Dataset entries:

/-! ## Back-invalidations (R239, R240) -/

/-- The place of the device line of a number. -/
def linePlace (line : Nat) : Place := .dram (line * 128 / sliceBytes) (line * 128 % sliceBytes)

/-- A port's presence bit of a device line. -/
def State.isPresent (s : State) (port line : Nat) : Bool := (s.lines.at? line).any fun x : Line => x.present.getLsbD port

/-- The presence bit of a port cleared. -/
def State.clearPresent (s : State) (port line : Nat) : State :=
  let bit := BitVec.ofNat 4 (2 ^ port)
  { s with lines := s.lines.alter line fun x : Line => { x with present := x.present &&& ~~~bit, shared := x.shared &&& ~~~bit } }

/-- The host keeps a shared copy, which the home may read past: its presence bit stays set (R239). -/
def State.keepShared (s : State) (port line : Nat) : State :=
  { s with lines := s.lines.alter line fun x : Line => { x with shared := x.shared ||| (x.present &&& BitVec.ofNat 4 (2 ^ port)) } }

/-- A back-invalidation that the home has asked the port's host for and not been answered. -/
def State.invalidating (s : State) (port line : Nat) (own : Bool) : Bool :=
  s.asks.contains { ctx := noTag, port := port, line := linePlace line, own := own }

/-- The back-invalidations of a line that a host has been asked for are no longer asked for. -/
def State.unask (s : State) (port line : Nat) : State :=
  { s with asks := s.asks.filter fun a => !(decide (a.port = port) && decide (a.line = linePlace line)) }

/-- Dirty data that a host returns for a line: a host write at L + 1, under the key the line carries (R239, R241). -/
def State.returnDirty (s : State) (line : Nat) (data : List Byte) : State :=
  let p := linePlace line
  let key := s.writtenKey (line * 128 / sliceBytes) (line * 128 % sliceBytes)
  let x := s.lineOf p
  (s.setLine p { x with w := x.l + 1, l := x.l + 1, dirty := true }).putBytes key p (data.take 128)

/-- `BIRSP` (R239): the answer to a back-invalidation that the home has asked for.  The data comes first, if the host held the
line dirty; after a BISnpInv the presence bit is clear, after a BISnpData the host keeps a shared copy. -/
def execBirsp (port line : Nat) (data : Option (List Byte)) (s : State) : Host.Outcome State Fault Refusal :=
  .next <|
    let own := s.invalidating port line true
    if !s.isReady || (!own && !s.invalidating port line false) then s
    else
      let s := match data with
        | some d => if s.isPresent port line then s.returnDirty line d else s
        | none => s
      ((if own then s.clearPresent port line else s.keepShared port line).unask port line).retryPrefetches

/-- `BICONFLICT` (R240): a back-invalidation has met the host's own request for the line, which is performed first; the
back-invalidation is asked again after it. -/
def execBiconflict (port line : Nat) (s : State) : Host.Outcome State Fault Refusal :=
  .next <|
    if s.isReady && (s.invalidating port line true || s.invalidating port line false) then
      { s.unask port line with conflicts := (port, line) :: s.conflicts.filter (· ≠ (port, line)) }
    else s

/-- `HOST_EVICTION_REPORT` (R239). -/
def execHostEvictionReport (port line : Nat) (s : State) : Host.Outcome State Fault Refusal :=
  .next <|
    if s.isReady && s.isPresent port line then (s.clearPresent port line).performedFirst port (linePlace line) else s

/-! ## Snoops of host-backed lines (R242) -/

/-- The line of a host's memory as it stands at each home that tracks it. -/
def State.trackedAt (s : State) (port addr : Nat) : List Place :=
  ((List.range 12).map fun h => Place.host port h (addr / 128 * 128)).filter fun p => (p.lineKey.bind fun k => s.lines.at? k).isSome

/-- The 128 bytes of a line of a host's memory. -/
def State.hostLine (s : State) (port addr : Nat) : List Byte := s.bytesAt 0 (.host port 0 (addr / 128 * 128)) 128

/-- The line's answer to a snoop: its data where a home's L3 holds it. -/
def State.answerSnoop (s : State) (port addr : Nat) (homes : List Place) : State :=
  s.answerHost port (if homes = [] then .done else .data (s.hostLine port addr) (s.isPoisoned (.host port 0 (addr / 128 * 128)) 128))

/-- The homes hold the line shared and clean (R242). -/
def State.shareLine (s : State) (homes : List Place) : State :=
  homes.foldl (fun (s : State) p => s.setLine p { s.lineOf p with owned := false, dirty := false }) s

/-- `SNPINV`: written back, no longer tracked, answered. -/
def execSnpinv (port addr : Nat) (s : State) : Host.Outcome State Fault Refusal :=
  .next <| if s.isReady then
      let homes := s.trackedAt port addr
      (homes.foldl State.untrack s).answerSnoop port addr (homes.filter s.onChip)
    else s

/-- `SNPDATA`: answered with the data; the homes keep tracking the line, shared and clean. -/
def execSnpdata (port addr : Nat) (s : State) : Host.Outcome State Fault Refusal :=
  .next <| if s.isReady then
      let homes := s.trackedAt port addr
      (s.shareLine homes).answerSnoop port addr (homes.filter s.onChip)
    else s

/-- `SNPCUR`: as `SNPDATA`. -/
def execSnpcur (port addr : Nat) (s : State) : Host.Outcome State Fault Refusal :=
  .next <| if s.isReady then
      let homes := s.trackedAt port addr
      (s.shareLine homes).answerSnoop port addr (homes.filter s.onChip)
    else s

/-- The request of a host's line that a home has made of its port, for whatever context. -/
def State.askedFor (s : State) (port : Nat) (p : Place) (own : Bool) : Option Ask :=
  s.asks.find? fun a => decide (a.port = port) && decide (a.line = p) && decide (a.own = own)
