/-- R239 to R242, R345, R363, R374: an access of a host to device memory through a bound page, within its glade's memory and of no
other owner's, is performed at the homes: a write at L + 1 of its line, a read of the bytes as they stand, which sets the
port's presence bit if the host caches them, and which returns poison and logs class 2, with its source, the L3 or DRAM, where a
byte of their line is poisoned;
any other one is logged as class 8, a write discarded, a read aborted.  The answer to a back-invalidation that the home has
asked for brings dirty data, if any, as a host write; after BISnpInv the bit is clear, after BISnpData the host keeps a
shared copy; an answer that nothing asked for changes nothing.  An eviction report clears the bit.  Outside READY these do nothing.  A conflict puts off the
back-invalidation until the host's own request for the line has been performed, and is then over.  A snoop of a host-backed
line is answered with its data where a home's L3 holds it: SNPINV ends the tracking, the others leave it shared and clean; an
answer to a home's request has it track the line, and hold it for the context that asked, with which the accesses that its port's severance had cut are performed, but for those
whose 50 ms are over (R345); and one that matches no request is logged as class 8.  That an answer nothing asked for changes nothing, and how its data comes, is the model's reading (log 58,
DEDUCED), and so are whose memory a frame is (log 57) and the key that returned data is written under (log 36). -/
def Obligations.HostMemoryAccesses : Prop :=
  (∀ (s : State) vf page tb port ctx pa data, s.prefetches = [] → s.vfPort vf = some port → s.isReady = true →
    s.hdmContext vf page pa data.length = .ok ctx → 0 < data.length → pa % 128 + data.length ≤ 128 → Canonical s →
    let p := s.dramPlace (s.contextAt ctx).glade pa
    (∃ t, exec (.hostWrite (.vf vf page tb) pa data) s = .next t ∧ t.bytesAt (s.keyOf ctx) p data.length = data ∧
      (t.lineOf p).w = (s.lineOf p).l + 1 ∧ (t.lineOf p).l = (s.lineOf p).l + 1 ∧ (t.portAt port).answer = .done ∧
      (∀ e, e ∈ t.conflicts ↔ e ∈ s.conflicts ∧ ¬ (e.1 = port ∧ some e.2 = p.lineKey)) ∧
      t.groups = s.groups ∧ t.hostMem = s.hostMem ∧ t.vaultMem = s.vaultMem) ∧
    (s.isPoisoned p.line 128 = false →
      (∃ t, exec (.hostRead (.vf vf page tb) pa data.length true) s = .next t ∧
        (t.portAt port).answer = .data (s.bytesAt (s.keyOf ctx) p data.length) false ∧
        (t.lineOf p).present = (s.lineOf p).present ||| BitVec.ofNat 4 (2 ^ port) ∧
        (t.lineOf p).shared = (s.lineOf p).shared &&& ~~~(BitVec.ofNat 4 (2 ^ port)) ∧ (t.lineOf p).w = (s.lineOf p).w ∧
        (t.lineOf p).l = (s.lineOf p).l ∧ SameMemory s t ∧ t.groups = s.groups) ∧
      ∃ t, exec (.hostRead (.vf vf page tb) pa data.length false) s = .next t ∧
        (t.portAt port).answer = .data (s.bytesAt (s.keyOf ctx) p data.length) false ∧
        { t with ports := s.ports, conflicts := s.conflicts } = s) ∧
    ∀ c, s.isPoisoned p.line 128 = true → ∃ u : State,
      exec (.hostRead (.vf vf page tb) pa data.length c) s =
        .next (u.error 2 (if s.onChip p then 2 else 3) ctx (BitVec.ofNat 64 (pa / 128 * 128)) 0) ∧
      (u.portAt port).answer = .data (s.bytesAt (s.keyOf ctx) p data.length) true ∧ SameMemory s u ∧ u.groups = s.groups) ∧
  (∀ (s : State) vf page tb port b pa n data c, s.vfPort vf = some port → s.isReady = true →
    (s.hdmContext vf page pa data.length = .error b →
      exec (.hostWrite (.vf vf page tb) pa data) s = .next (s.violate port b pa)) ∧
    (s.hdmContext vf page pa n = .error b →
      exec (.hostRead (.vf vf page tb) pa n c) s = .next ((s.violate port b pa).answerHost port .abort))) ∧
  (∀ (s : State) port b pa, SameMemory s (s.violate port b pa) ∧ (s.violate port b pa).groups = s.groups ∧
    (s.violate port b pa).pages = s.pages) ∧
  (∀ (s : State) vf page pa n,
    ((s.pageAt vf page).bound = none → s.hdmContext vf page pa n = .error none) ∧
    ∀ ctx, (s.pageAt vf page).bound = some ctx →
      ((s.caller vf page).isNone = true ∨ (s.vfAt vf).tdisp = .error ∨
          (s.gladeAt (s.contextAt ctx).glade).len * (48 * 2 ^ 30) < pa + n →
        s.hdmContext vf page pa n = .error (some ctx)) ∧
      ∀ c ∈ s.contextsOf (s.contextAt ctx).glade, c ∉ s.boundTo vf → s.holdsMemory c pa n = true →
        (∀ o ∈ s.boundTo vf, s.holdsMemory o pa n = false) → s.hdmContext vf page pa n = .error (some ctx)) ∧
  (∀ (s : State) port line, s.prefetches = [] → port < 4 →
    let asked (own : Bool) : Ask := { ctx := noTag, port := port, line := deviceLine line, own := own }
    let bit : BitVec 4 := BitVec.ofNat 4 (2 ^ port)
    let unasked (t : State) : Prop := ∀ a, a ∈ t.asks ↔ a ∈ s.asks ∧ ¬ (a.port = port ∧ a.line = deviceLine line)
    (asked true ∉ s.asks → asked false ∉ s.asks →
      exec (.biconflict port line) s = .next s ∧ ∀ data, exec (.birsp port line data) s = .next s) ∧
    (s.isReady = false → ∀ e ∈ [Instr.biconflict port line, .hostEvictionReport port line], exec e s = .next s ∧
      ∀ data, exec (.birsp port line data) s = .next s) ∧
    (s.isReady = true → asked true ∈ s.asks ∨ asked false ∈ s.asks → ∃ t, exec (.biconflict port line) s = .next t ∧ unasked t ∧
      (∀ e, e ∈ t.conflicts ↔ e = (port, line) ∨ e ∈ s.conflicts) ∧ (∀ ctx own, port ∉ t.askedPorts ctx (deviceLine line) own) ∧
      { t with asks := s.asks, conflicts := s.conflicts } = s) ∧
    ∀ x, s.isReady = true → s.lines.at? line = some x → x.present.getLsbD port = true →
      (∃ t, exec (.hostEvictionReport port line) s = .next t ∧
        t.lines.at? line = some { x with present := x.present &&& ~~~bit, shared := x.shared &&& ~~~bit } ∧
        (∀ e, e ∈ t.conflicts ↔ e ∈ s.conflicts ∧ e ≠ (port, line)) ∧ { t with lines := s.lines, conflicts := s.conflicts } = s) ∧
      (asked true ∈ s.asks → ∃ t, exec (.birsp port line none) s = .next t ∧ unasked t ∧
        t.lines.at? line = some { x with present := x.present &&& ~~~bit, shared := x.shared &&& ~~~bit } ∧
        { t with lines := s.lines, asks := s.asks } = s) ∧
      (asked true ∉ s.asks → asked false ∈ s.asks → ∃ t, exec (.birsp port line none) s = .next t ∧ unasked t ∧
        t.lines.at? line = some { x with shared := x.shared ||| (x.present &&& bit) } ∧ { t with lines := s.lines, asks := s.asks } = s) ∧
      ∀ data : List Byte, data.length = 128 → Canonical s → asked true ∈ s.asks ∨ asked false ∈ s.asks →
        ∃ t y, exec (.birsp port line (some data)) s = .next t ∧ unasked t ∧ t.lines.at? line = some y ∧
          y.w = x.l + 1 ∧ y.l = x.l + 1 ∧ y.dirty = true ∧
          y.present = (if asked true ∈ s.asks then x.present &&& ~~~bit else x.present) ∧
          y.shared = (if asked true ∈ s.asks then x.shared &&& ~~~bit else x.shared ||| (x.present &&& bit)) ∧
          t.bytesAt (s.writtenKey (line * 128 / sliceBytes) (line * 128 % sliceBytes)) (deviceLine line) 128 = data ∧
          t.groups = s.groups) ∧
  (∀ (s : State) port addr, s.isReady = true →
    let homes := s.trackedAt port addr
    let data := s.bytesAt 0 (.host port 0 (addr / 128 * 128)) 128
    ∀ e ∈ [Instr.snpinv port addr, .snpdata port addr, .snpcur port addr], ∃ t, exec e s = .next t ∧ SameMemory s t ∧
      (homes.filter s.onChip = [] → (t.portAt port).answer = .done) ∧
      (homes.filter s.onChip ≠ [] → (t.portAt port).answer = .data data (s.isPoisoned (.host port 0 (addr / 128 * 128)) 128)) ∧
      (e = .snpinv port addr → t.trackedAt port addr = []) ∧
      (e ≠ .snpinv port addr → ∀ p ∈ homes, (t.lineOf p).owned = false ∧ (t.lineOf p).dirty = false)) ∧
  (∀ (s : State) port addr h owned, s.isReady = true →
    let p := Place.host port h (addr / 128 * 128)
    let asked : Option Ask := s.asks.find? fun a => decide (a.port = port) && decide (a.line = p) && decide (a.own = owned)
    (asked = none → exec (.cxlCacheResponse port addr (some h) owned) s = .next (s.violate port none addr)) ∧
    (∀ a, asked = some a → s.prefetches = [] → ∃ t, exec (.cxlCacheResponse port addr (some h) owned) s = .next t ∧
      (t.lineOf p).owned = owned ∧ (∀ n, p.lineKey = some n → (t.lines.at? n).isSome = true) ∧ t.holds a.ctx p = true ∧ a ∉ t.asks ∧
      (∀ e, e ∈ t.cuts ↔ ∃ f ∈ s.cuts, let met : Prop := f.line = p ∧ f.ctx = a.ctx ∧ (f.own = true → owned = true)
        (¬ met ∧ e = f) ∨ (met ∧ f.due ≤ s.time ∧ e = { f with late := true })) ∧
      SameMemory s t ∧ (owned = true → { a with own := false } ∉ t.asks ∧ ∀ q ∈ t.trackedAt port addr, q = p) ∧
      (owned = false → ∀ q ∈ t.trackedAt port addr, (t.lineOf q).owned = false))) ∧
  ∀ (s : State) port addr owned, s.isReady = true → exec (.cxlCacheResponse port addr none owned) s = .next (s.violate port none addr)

*THE TASK*. Exactly the lines from the one containing "(∀ e, e ∈ t.cuts" through the end of the entries above must be output, and no others.

*WRITTEN ANSWER*.
      (∀ e, e ∈ t.cuts ↔ ∃ f ∈ s.cuts, let met : Prop := f.line = p ∧ f.ctx = a.ctx ∧ (f.own = true → owned = true)
        (¬ met ∧ e = f) ∨ (met ∧ f.due ≤ s.time ∧ e = { f with late := true })) ∧
      SameMemory s t ∧ (owned = true → { a with own := false } ∉ t.asks ∧ ∀ q ∈ t.trackedAt port addr, q = p) ∧
      (owned = false → ∀ q ∈ t.trackedAt port addr, (t.lineOf q).owned = false))) ∧
  ∀ (s : State) port addr owned, s.isReady = true → exec (.cxlCacheResponse port addr none owned) s = .next (s.violate port none addr)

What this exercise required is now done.